- [RECORDS FOR THE EXERCISE]:
-- ==== Sys2Proof/Machine/Flags.lean ====
section
/-! DEFINITION. STATUS and what it decides: the codes of PHASE and ERR, the STATUS word, and the table of
the phases in which a command may be issued. The CFU has no condition codes: the fields of STATUS are the
only status a command leaves (10_state R51; 00_scope R13). -/

namespace Sys2Proof.Machine

/-- The encoding of PHASE and EPHASE (10_state R50). -/
def Phase.code : Phase → BitVec 4
  | .idle => 0
  | .sBody => 1
  | .pBody => 2
  | .pTrailer => 3
  | .done => 4
  | .failed => 15

/-- The fault codes (60_exceptions R220). -/
def ErrCode.code : ErrCode → BitVec 4
  | .none => 0
  | .badMagic => 1
  | .unsupportedVersion => 2
  | .truncatedStream => 3
  | .malformedBlock => 4
  | .checksumMismatch => 5
  | .destinationTooSmall => 6
  | .allocationFailure => 7
  | .ioFailure => 8
  | .protocolViolation => 9

/-- The word a read of STATUS returns (40_control R131; 10_state R22): bits 31:13 zero, BUSY, then the
twelve bits EPHASE, ERR, PHASE. -/
def statusWord (busy : Bool) (fields : BitVec 12) : Word :=
  (0 : BitVec 19) ++ BitVec.ofBool busy ++ fields

/-- EPHASE, ERR and PHASE as they stand in STATUS bits 11:0 (10_state R22). -/
def statusFields (r : Regs) : BitVec 12 := r.ephase.code ++ r.err.code ++ r.phase.code

/-- `Legal(c)` outside FAILED (40_control R136). -/
def legal (i : Instr) (p : Phase) : Bool :=
  match i with
  | .nop | .reset | .bufLd | .bufSt | .ckBlk | .ckVfy | .ckFinit | .ckFabs | .ckFbuf => true
  | .hdrWr | .hdrRd => p == .idle || p == .done
  | .recWr | .frmEnd _ => p == .sBody
  | .recRd => p == .pBody
  | .frmVfy => p == .pTrailer

/-- An entry of the table of 40_control R136. -/
inductive Admission where
  | execute | violation | ignored
deriving DecidableEq, Repr

/-- The whole table of 40_control R136, its FAILED column included (R135). -/
def admission (i : Instr) (p : Phase) : Admission :=
  match p with
  | .failed => if i = .reset then .execute else .ignored
  | p => if legal i p then .execute else .violation

/-- The phases in which FLAGS and BLKSZ may be written (10_state R46). -/
def gateOpen (p : Phase) : Bool := p == .idle || p == .done

end Sys2Proof.Machine
end

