/-- All that HDR.RD can do. -/
theorem hdrRdBody_outcome (s : State) : HdrRdOutcome (beginFrame s) (hdrRdBody s) := by
  unfold hdrRdBody
  have hp : s.params.magic.bytes.length = 4 := rfl
  generalize s.params.magic.bytes = ms at hp
  generalize beginFrame s = b
  have h := readMagic_takes ms b
  generalize readMagic ms b = r at h
  cases h with
  | raises k e hk h => rw [h.1]; exact .badMagic k hk
  | truncated he => exact .truncatedEarly he
  | waits he => exact .waitsEarly he
  | ends k a hk h =>
    obtain ⟨rfl, -⟩ := h
    rw [hp] at hk ⊢
    rw [Res.bind_ok, readVersion]
    have h := inByte_takes (consume 4 b)
    generalize inByte (consume 4 b) = r at h
    have hl := consume_length hk
    cases h with
    | raises k e hk h => exact h.elim
    | truncated he => simp only [Res.bind_raised, consume_consume, hl]; exact .truncatedEarly he
    | waits he => simp only [Res.bind_wait, consume_consume, hl]; exact .waitsEarly he
    | ends k v hk h =>
      obtain ⟨rfl, -⟩ := h
      simp only [Res.bind_ok, consume_consume]
      rcases require_cases (versionAccepted v = true) .unsupportedVersion ((consume 5 b).setVersion v)
        with ⟨hv, hr⟩ | ⟨hv, hr⟩
      · have h5 : 5 ≤ b.inq.length := by omega
        have hl := consume_length h5
        rw [hr, Res.bind_ok, readFlags]
        have h := inByte_takes ((consume 5 b).setVersion v)
        generalize inByte ((consume 5 b).setVersion v) = r at h
        cases h with
        | raises k e hk h => exact h.elim
        | truncated he =>
          have := HdrRdOutcome.truncatedFlags (b := b) v hv he
          rw [← hl, ← consume_consume] at this; exact this
        | waits he =>
          have := HdrRdOutcome.waitsFlags (b := b) v hv he
          rw [← hl, ← consume_consume] at this; exact this
        | ends k f hk h =>
          obtain ⟨rfl, -⟩ := h
          have hk : 1 ≤ (consume 5 b).inq.length := hk
          have h6 : 6 ≤ b.inq.length := by omega
          have hl := consume_length h6
          have he1 : consume 1 ((consume 5 b).setVersion v) = (consume 6 b).setVersion v := by
            rw [← consume_consume 5 1]; rfl
          simp only [Res.bind_ok, he1]
          rcases require_cases (flagsReserved f = 0) .malformedBlock (((consume 6 b).setVersion v).setFlags f)
            with ⟨hf, hr⟩ | ⟨hf, hr⟩
          · rw [hr, Res.bind_ok]
            have h := varintRead_takes (((consume 6 b).setVersion v).setFlags f)
            generalize varintRead (((consume 6 b).setVersion v).setFlags f) = r at h
            have hc : ∀ k, consume k (((consume 6 b).setVersion v).setFlags f)
                = ((consume (6 + k) b).setVersion v).setFlags f := by
              intro k; rw [← consume_consume]; rfl
            cases h with
            | ends k z hk h =>
              have hk : k ≤ (consume 6 b).inq.length := hk
              rw [hc]; exact .done v f z (6 + k) hv hf (by omega)
            | raises k e hk h =>
              have hk : k ≤ (consume 6 b).inq.length := hk
              subst h; rw [hc]; exact .badSize v f (6 + k) hv hf (by omega)
            | truncated he =>
              have := HdrRdOutcome.truncatedSize (b := b) v f hv hf he
              rw [← hl, ← hc] at this; exact this
            | waits he =>
              have := HdrRdOutcome.waitsSize (b := b) v f hv hf he
              rw [← hl, ← hc] at this; exact this
          · rw [hr, Res.bind_raised]; exact .badFlags v f hv hf h6
      · rw [hr, Res.bind_raised]; exact .badVersion v (by simpa using hv) (by omega)

/-- The registers a record's fields have been loaded into, `k` bytes of IN later; in a frame without checksums
`c` is what REC_CK held. -/
def recFields (k : Nat) (t : Byte) (o e c : Word) (s : State) : State :=
  ((((consume k s).setRecTag t).setOrigLen o).setEncLen e).setRecCk c

/-- Where REC.RD can stand when it asks for a byte, `k` bytes of IN later (44_parser R194). -/
inductive RecRdAt (s : State) (k : Nat) : State → Prop where
  /-- At the tag. -/
  | tag (hk : k = 0) : RecRdAt s k s
  /-- In the trailer of a frame with checksums. -/
  | trailer (hc : ck s = true) : RecRdAt s k ((consume k s).setRecTag 0x06)
  /-- In ORIG_LEN. -/
  | origLen (t : Byte) (ht : t = 0x00 ∨ t = 0x01) : RecRdAt s k ((consume k s).setRecTag t)
  /-- In ENC_LEN. -/
  | encLen (t : Byte) (o : Word) (ht : t = 0x00 ∨ t = 0x01) :
    RecRdAt s k (((consume k s).setRecTag t).setOrigLen o)
  /-- In the checksum field. -/
  | checksum (t : Byte) (o e : Word) (ht : t = 0x00 ∨ t = 0x01) (hc : ck s = true) :
    RecRdAt s k (recFields k t o e s.regs.recCk s)

theorem ck_congr {s t : State} (h : t.regs.flags = s.regs.flags) : ck t = ck s := by unfold ck; rw [h]

/-- A record's payload has been loaded (44_parser R194). -/
def recLoaded (k : Nat) (t : Byte) (o e c : Word) (p : List Byte) (s : State) : State :=
  (memWrite 0 p (recFields k t o e c s)).setBufLen e

/-- REC.RD (44_parser R194). -/
inductive RecRdOutcome (s : State) : Res Unit → Prop where
  /-- IN ended or ran out before the payload. -/
  | truncated (u : State) (h : RecRdAt s s.inq.length u) (he : s.eos = true) :
    RecRdOutcome s (.raised (raise .truncatedStream u))
  | waits (u : State) (h : RecRdAt s s.inq.length u) (he : s.eos = false) : RecRdOutcome s (.wait u)
  /-- The tag is not legal. -/
  | badTag (t : Byte) (hk : 1 ≤ s.inq.length) :
    RecRdOutcome s (.raised (raise .malformedBlock ((consume 1 s).setRecTag t)))
  /-- A length is not in shortest form. -/
  | badLength (k : Nat) (u : State) (hk : k ≤ s.inq.length) (h : RecRdAt s k u) :
    RecRdOutcome s (.raised (raise .malformedBlock u))
  /-- The lengths of a stored record differ. -/
  | storedDiffers (k : Nat) (t : Byte) (o e : Word) (hk : k ≤ s.inq.length) (ht : t = 0x00 ∨ t = 0x01)
      (hs : tagStored t = true) (hd : e ≠ o) :
    RecRdOutcome s (.raised (raise .malformedBlock (recFields k t o e s.regs.recCk s)))
  /-- The payload does not fit BUF. -/
  | tooLong (k : Nat) (t : Byte) (o e c : Word) (hk : k ≤ s.inq.length) (ht : t = 0x00 ∨ t = 0x01)
      (hc : ck s = false → c = s.regs.recCk) (hl : ¬ e ≤ s.params.bufBytes) :
    RecRdOutcome s (.raised (raise .allocationFailure (recFields k t o e c s)))
  /-- IN ended or ran out in the payload. -/
  | truncatedPayload (t : Byte) (o e c : Word) (ht : t = 0x00 ∨ t = 0x01) (hl : e ≤ s.params.bufBytes)
      (hc : ck s = false → c = s.regs.recCk) (he : s.eos = true) :
    RecRdOutcome s (.raised (forgetBuf (raise .truncatedStream
      ((recFields s.inq.length t o e c s).setBufLen 0))))
  | waitsPayload (t : Byte) (o e c : Word) (ht : t = 0x00 ∨ t = 0x01) (hl : e ≤ s.params.bufBytes)
      (hc : ck s = false → c = s.regs.recCk) (he : s.eos = false) :
    RecRdOutcome s (.wait ((recFields s.inq.length t o e c s).setBufLen 0))
  /-- The payload's digest is computed and is not REC_CK. -/
  | mismatch (k : Nat) (t : Byte) (o e c : Word) (p : List Byte) (hk : k ≤ s.inq.length)
      (ht : t = 0x00 ∨ t = 0x01) (hl : e ≤ s.params.bufBytes) (hp : p.length = e.toNat)
      (hv : ck s = true ∧ s.regs.verify = true) (hd : digest p ≠ c) :
    RecRdOutcome s (.raised (raise .checksumMismatch ((recLoaded k t o e c p s).setBlkDigest (digest p))))
  /-- A block record, checked. -/
  | checked (k : Nat) (t : Byte) (o e : Word) (p : List Byte) (hk : k ≤ s.inq.length)
      (ht : t = 0x00 ∨ t = 0x01) (hl : e ≤ s.params.bufBytes) (hp : p.length = e.toNat)
      (hv : ck s = true ∧ s.regs.verify = true) :
    RecRdOutcome s (.ok () (countRecord ((recLoaded k t o e (digest p) p s).setBlkDigest (digest p))))
  /-- A block record, in a frame without checksums or with verification off. -/
  | unchecked (k : Nat) (t : Byte) (o e c : Word) (p : List Byte) (hk : k ≤ s.inq.length)
      (ht : t = 0x00 ∨ t = 0x01) (hl : e ≤ s.params.bufBytes) (hp : p.length = e.toNat)
      (hc : ck s = false → c = s.regs.recCk) (hv : ¬ (ck s = true ∧ s.regs.verify = true)) :
    RecRdOutcome s (.ok () (countRecord (recLoaded k t o e c p s)))
  /-- The end marker without a trailer. -/
  | ended (hk : 1 ≤ s.inq.length) :
    RecRdOutcome s (.ok () (((consume 1 s).setRecTag 0x02).setPhase .done))
  /-- The end marker with the trailer `d`. -/
  | endedTrailer (d : Word) (hk : 5 ≤ s.inq.length) (hc : ck s = true) :
    RecRdOutcome s (.ok () ((((consume 5 s).setRecTag 0x06).setRecCk d).setPhase .pTrailer))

- [TASK OBJECTIVE]: Write the opening line of the data above and every line after it, exactly, stopping once you have written the line with "match i with".

- [RESULT FOR THIS EXERCISE]:
-- ==== Sys2Proof/Machine/Flags.lean ====
section
/-! DEFINITION. STATUS and what it decides: the codes of PHASE and ERR, the STATUS word, and the table of
the phases in which a command may be issued. The CFU has no condition codes: the fields of STATUS are the
only status a command leaves (10_state R51; 00_scope R13). -/

namespace Sys2Proof.Machine

/-- The encoding of PHASE and EPHASE (10_state R50). -/
def Phase.code : Phase → BitVec 4
  | .idle => 0
  | .sBody => 1
  | .pBody => 2
  | .pTrailer => 3
  | .done => 4
  | .failed => 15

/-- The fault codes (60_exceptions R220). -/
def ErrCode.code : ErrCode → BitVec 4
  | .none => 0
  | .badMagic => 1
  | .unsupportedVersion => 2
  | .truncatedStream => 3
  | .malformedBlock => 4
  | .checksumMismatch => 5
  | .destinationTooSmall => 6
  | .allocationFailure => 7
  | .ioFailure => 8
  | .protocolViolation => 9

/-- The word a read of STATUS returns (40_control R131; 10_state R22): bits 31:13 zero, BUSY, then the
twelve bits EPHASE, ERR, PHASE. -/
def statusWord (busy : Bool) (fields : BitVec 12) : Word :=
  (0 : BitVec 19) ++ BitVec.ofBool busy ++ fields

/-- EPHASE, ERR and PHASE as they stand in STATUS bits 11:0 (10_state R22). -/
def statusFields (r : Regs) : BitVec 12 := r.ephase.code ++ r.err.code ++ r.phase.code

/-- `Legal(c)` outside FAILED (40_control R136). -/
def legal (i : Instr) (p : Phase) : Bool :=
  match i with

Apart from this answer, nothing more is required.